Kaito balas mengamati gadis di depannya. Rambut kehijaan sepanjang pinggang yang terurai seakan-akan bersinar saat bias cahaya yang dipantulkan air danau mengenai tiap helainya. Gadis tersebut hanya memakai terusan berwarna putih selutut tanpa alas kaki. Tidakkan gadis di depannya itu merasa kedinginan? Kalau tidak, mungkin gadis itu bukan manusia.

"Ah, kau anak itu."

Kaito menaikkan sebelah alisnya. Harga dirinya sedikit terluka saat ia mendapati julukan 'anak itu' dari gadis di depannya.

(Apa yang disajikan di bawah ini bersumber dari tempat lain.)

-- ==== Sys2Proof/Machine/Memory.lean ====
section
/-! DEFINITION. HBM as bytes: what an unlisted byte reads as, reads, writes, the canonical form, flits and
poison (R228 to R232, R247, R262, R359, R360, R839). -/

namespace Sys2Proof.Machine

/-- Bytes of one stack and of all eight (R228). -/
def stackBytes : Nat := 48 * 2 ^ 30
def hbmBytes : Nat := 8 * stackBytes

/-- Where the surface pool begins and ends in a stack (R231). -/
def poolLo : Nat := 256 * 2 ^ 20
def poolHi : Nat := 40 * 2 ^ 30

/-- A byte of a calibration cell as R839 writes it: the identity in every SET, gain 0x8000, 0 elsewhere. -/
def calDefault (off : Nat) : Byte :=
  if off < 4608 then
    let r := off % 1152 % 18
    if r = 1 ∨ r = 9 ∨ r = 17 then 0x40 else 0
  else if off < 4992 then if off % 2 = 1 then 0x80 else 0
  else 0

/-- What a byte that the memory does not list reads as: the calibration store of R839 in the calibration
regions, 0 elsewhere. -/
def memDefault (a : Nat) : Byte :=
  if a < hbmBytes ∧ poolHi ≤ a % stackBytes then calDefault ((a % stackBytes - poolHi) % 8192) else 0

/-- The byte at an address. -/
def Memory.get : List Host.Cell → Nat → Byte
  | [], a => memDefault a
  | (k, v) :: t, a => if a = k then v else Memory.get t a

/-- The memory with a byte written; a byte equal to what an unlisted address reads as leaves the list. -/
def Memory.put : List Host.Cell → Nat → Byte → List Host.Cell
  | [], a, v => if v = memDefault a then [] else [(a, v)]
  | (k, w) :: t, a, v =>
    if a = k then (if v = memDefault a then t else (a, v) :: t)
    else if a < k then (if v = memDefault a then (k, w) :: t else (a, v) :: (k, w) :: t)
    else (k, w) :: Memory.put t a v

/-- Bytes written from an address upward. -/
def Memory.putAll : List Host.Cell → Nat → List Byte → List Host.Cell
  | m, _, [] => m
  | m, a, b :: t => Memory.putAll (Memory.put m a b) (a + 1) t

/-- n bytes from an address upward. -/
def Memory.getAll (m : List Host.Cell) (a n : Nat) : List Byte := (List.range n).map (fun i => Memory.get m (a + i))

/-- Every byte of a range back to what an unlisted byte reads as. -/
def Memory.clear (m : List Host.Cell) (lo n : Nat) : List Host.Cell :=
  m.filter (fun c => !(decide (lo ≤ c.1) && decide (c.1 < lo + n)))

/-- The canonical form: addresses strictly rising, no entry equal to what an unlisted byte reads as. -/
def Memory.wf : List Host.Cell → Bool
  | [] => true
  | [(a, v)] => decide (v ≠ memDefault a)
  | (a, v) :: (b, w) :: t => decide (v ≠ memDefault a) && decide (a < b) && Memory.wf ((b, w) :: t)

/-- The flit of an address (R247). -/
def flitOf (a : Nat) : Nat := a / 32

/-- The stack of an address. -/
def stackOf (a : Nat) : Nat := a / stackBytes

/-- A run of bytes cut at flit boundaries, each piece with its offset. -/
def chunks : Nat → Nat → List Byte → List (Nat × List Byte)
  | 0, _, _ => []
  | n + 1, off, bs =>
    match bs with
    | [] => []
    | b :: t => (off, (b :: t).take (32 - off % 32)) :: chunks n (off + (32 - off % 32)) ((b :: t).drop (32 - off % 32))

/-- One piece, of at most one flit, written (R262): a whole flit is written clean; a part of a poisoned flit
is merged and leaves it poisoned. The Bool tells that the merge met poison. -/
def State.writePiece (s : State) (a : Nat) (bs : List Byte) : Bool × State :=
  let s' := { s with hbm := Memory.putAll s.hbm a bs }
  if bs.length = 32 then
    (false, { s' with dev := { s'.dev with mem := { s'.dev.mem with poison := s'.dev.mem.poison.filter (· ≠ flitOf a) } } })
  else (decide (flitOf a ∈ s.dev.mem.poison), s')

/-- Any of the n bytes from an address lies in a poisoned flit. -/
def State.poisoned (s : State) (a n : Nat) : Bool :=
  s.dev.mem.poison.any (fun f => decide (f * 32 < a + n) && decide (a < f * 32 + 32))

end Sys2Proof.Machine
end

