def SNK_BLOCK (i0 : Nat) : Fld := ⟨0x900000 + 0x1000 * (i0 % 256), 31, 16, 0xa09⟩
def SNK_REV (i0 : Nat) : Fld := ⟨0x900000 + 0x1000 * (i0 % 256), 15, 0, (Rst.rev).val [i0]⟩
def SNK_LOCK (i0 : Nat) : Fld := ⟨0x900004 + 0x1000 * (i0 % 256), 0, 0, 0⟩
def SNK_EN_8 (i0 : Nat) : Fld := ⟨0x900008 + 0x1000 * (i0 % 256), 0, 0, 1⟩
def SNK_PUSH_RETRY (i0 : Nat) : Fld := ⟨0x900008 + 0x1000 * (i0 % 256), 3, 1, 2⟩
def SNK_ACK_TO_US (i0 : Nat) : Fld := ⟨0x900008 + 0x1000 * (i0 % 256), 10, 4, 6⟩
def SNK_LPI_EN (i0 : Nat) : Fld := ⟨0x900008 + 0x1000 * (i0 % 256), 11, 11, 1⟩
def SNK_LOST_US (i0 : Nat) : Fld := ⟨0x900008 + 0x1000 * (i0 % 256), 21, 12, 0x64⟩
def SNK_ENUM_RETRY (i0 : Nat) : Fld := ⟨0x900008 + 0x1000 * (i0 % 256), 25, 22, 3⟩
def SNK_HEALTH_MS (i0 : Nat) : Fld := ⟨0x90000c + 0x1000 * (i0 % 256), 15, 0, 0x64⟩
def SNK_SENSE_HZ (i0 : Nat) : Fld := ⟨0x90000c + 0x1000 * (i0 % 256), 25, 16, 0xf0⟩
def SNK_CELL_LOG2 (i0 : Nat) : Fld := ⟨0x90000c + 0x1000 * (i0 % 256), 28, 26, 3⟩
def SNK_CMD (i0 : Nat) : Fld := ⟨0x900010 + 0x1000 * (i0 % 256), 3, 0, 0⟩
def SNK_POS_10 (i0 : Nat) : Fld := ⟨0x900010 + 0x1000 * (i0 % 256), 9, 4, 0⟩
def SNK_STATE (i0 : Nat) : Fld := ⟨0x900014 + 0x1000 * (i0 % 256), 2, 0, 0⟩
def SNK_LPI (i0 : Nat) : Fld := ⟨0x900014 + 0x1000 * (i0 % 256), 3, 3, 0⟩
def SNK_N_FOUND (i0 : Nat) : Fld := ⟨0x900014 + 0x1000 * (i0 % 256), 10, 4, 0⟩
def SNK_ENUM_POS (i0 : Nat) : Fld := ⟨0x900014 + 0x1000 * (i0 % 256), 16, 11, 0⟩
def SNK_LINK_DOWN (i0 : Nat) : Fld := ⟨0x900018 + 0x1000 * (i0 % 256), 0, 0, 0⟩
def SNK_ENUM_DONE (i0 : Nat) : Fld := ⟨0x900018 + 0x1000 * (i0 % 256), 1, 1, 0⟩
def SNK_COUNT_MISMATCH (i0 : Nat) : Fld := ⟨0x900018 + 0x1000 * (i0 % 256), 2, 2, 0⟩
def SNK_TYPE_MISMATCH (i0 : Nat) : Fld := ⟨0x900018 + 0x1000 * (i0 % 256), 3, 3, 0⟩
def SNK_UNSUPPORTED (i0 : Nat) : Fld := ⟨0x900018 + 0x1000 * (i0 % 256), 4, 4, 0⟩
def SNK_SQ_LOST (i0 : Nat) : Fld := ⟨0x900018 + 0x1000 * (i0 % 256), 5, 5, 0⟩
def SNK_SQ_BACK (i0 : Nat) : Fld := ⟨0x900018 + 0x1000 * (i0 % 256), 6, 6, 0⟩
def SNK_NAK (i0 : Nat) : Fld := ⟨0x900018 + 0x1000 * (i0 % 256), 7, 7, 0⟩
def SNK_ACK_TO (i0 : Nat) : Fld := ⟨0x900018 + 0x1000 * (i0 % 256), 8, 8, 0⟩
def SNK_UP_BAD (i0 : Nat) : Fld := ⟨0x900018 + 0x1000 * (i0 % 256), 9, 9, 0⟩
def SNK_UP_GAP (i0 : Nat) : Fld := ⟨0x900018 + 0x1000 * (i0 % 256), 10, 10, 0⟩
def SNK_FEC_UNCORR (i0 : Nat) : Fld := ⟨0x900018 + 0x1000 * (i0 % 256), 11, 11, 0⟩
def SNK_FATAL (i0 : Nat) : Fld := ⟨0x900018 + 0x1000 * (i0 % 256), 12, 12, 0⟩
def SNK_TILE_FLAG (i0 : Nat) : Fld := ⟨0x900018 + 0x1000 * (i0 % 256), 13, 13, 0⟩
def SNK_MAINT_DONE (i0 : Nat) : Fld := ⟨0x900018 + 0x1000 * (i0 % 256), 14, 14, 0⟩
def SNK_WRANGE (i0 : Nat) : Fld := ⟨0x900018 + 0x1000 * (i0 % 256), 15, 15, 0⟩
def SNK_LOCKVIOL (i0 : Nat) : Fld := ⟨0x900018 + 0x1000 * (i0 % 256), 16, 16, 0⟩
def SNK_TMR_CORR (i0 : Nat) : Fld := ⟨0x900018 + 0x1000 * (i0 % 256), 17, 17, 0⟩
def SNK_TMR_FAIL (i0 : Nat) : Fld := ⟨0x900018 + 0x1000 * (i0 % 256), 18, 18, 0⟩
def SNK_FI_DONE (i0 : Nat) : Fld := ⟨0x900018 + 0x1000 * (i0 % 256), 19, 19, 0⟩
def SNK_LOST_LO (i0 : Nat) : Fld := ⟨0x90001c + 0x1000 * (i0 % 256), 31, 0, 0⟩
def SNK_LOST_HI (i0 : Nat) : Fld := ⟨0x900020 + 0x1000 * (i0 % 256), 31, 0, 0⟩
def SNK_EN_40 (i0 : Nat) : Fld := ⟨0x900040 + 0x1000 * (i0 % 256), 0, 0, 0⟩
def SNK_ACTION (i0 : Nat) : Fld := ⟨0x900040 + 0x1000 * (i0 % 256), 3, 1, 0⟩
def SNK_FTYPE (i0 : Nat) : Fld := ⟨0x900040 + 0x1000 * (i0 % 256), 7, 4, 0⟩
def SNK_POS_40 (i0 : Nat) : Fld := ⟨0x900040 + 0x1000 * (i0 % 256), 13, 8, 0⟩
def SNK_POS_EN (i0 : Nat) : Fld := ⟨0x900040 + 0x1000 * (i0 % 256), 14, 14, 0⟩
def SNK_PERIOD (i0 : Nat) : Fld := ⟨0x900040 + 0x1000 * (i0 % 256), 31, 16, 1⟩
def SNK_COUNT (i0 : Nat) : Fld := ⟨0x900044 + 0x1000 * (i0 % 256), 15, 0, 1⟩
def SNK_SYMS (i0 : Nat) : Fld := ⟨0x900044 + 0x1000 * (i0 % 256), 19, 16, 1⟩
def SNK_FI_LEFT (i0 : Nat) : Fld := ⟨0x900048 + 0x1000 * (i0 % 256), 15, 0, 0⟩
def SNK_DN_FRAMES (i0 : Nat) : Fld := ⟨0x900100 + 0x1000 * (i0 % 256), 63, 0, 0⟩
def SNK_UP_FRAMES (i0 : Nat) : Fld := ⟨0x900108 + 0x1000 * (i0 % 256), 63, 0, 0⟩
def SNK_FEC_CORR (i0 : Nat) : Fld := ⟨0x900110 + 0x1000 * (i0 % 256), 63, 0, 0⟩
def SNK_FEC_UNCORR_CNT (i0 : Nat) : Fld := ⟨0x900118 + 0x1000 * (i0 % 256), 63, 0, 0⟩
def SNK_NAK_CNT (i0 : Nat) : Fld := ⟨0x900120 + 0x1000 * (i0 % 256), 63, 0, 0⟩
def SNK_ACK_TO_CNT (i0 : Nat) : Fld := ⟨0x900128 + 0x1000 * (i0 % 256), 63, 0, 0⟩
def SNK_REPEAT_CNT (i0 : Nat) : Fld := ⟨0x900130 + 0x1000 * (i0 % 256), 63, 0, 0⟩
def SNK_UP_BAD_CNT (i0 : Nat) : Fld := ⟨0x900138 + 0x1000 * (i0 % 256), 63, 0, 0⟩
def SNK_UP_GAP_CNT (i0 : Nat) : Fld := ⟨0x900140 + 0x1000 * (i0 % 256), 63, 0, 0⟩
def SNK_RELOCK_CNT (i0 : Nat) : Fld := ⟨0x900148 + 0x1000 * (i0 % 256), 63, 0, 0⟩
def SNK_FI_CNT (i0 : Nat) : Fld := ⟨0x900150 + 0x1000 * (i0 % 256), 63, 0, 0⟩
def SNK_M_POS (i0 : Nat) : Fld := ⟨0x900200 + 0x1000 * (i0 % 256), 5, 0, 0⟩
def SNK_M_OP (i0 : Nat) : Fld := ⟨0x900200 + 0x1000 * (i0 % 256), 11, 8, 0⟩
def SNK_M_NWORDS (i0 : Nat) : Fld := ⟨0x900200 + 0x1000 * (i0 % 256), 20, 16, 0⟩
def SNK_M_ADDR (i0 : Nat) : Fld := ⟨0x900204 + 0x1000 * (i0 % 256), 31, 0, 0⟩
def SNK_M_STATUS (i0 : Nat) : Fld := ⟨0x900208 + 0x1000 * (i0 % 256), 3, 0, 0⟩
def SNK_M_DATA (i0 : Nat) (i1 : Nat) : Fld := ⟨0x900240 + 0x1000 * (i0 % 256) + 0x8 * (i1 % 32), 63, 0, 0⟩
def POSN_TILE_ID (i0 : Nat) (i1 : Nat) : Fld := ⟨0x900400 + 0x1000 * (i0 % 256) + 0x20 * (i1 % 64), 63, 0, 0⟩
def POSN_TILE_TYPE (i0 : Nat) (i1 : Nat) : Fld := ⟨0x900408 + 0x1000 * (i0 % 256) + 0x20 * (i1 % 64), 31, 0, 0⟩
def POSN_DELAY_UI (i0 : Nat) (i1 : Nat) : Fld := ⟨0x90040c + 0x1000 * (i0 % 256) + 0x20 * (i1 % 64), 31, 0, 0⟩
def POSN_RTT_UI (i0 : Nat) (i1 : Nat) : Fld := ⟨0x900410 + 0x1000 * (i0 % 256) + 0x20 * (i1 % 64), 31, 0, 0⟩
def POSN_RF_UI (i0 : Nat) (i1 : Nat) : Fld := ⟨0x900414 + 0x1000 * (i0 % 256) + 0x20 * (i1 % 64), 15, 0, 0⟩
def POSN_RB_UI (i0 : Nat) (i1 : Nat) : Fld := ⟨0x900414 + 0x1000 * (i0 % 256) + 0x20 * (i1 % 64), 31, 16, 0⟩
def POSN_LT_UI (i0 : Nat) (i1 : Nat) : Fld := ⟨0x900418 + 0x1000 * (i0 % 256) + 0x20 * (i1 % 64), 15, 0, 0⟩
def POSN_SQ_STATE (i0 : Nat) (i1 : Nat) : Fld := ⟨0x900418 + 0x1000 * (i0 % 256) + 0x20 * (i1 % 64), 18, 16, 0⟩
def POSN_DN_SEQ (i0 : Nat) (i1 : Nat) : Fld := ⟨0x90041c + 0x1000 * (i0 % 256) + 0x20 * (i1 % 64), 11, 0, 0⟩
def POSN_UP_SEQ (i0 : Nat) (i1 : Nat) : Fld := ⟨0x90041c + 0x1000 * (i0 % 256) + 0x20 * (i1 % 64), 23, 12, 0⟩
/-! The ingest block, R567. -/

"Kenapa akhir-akhir ini banyak sekali orang yang bunuh diri?" Gadis itu mendengus sembari berkacak pinggang pura-pura kesal. Walau sikapnya justru membuat penampilannya makin manis.

"Miku, aku malaikat pengantar. Namamu?" Miku bertanya ketus.

Kaito ingin menjawabnya. Tapi ia masih belum bisa berbicara dengan sosok seperti ini. Rasanya ada yang aneh saat tenggorokannya terasa kering tanpa adanya air liur, terlebih rasa tak nyaman tanpa ada udara yang melewati hidungnya. Rasanya menjadi ruh itu benar-benar aneh.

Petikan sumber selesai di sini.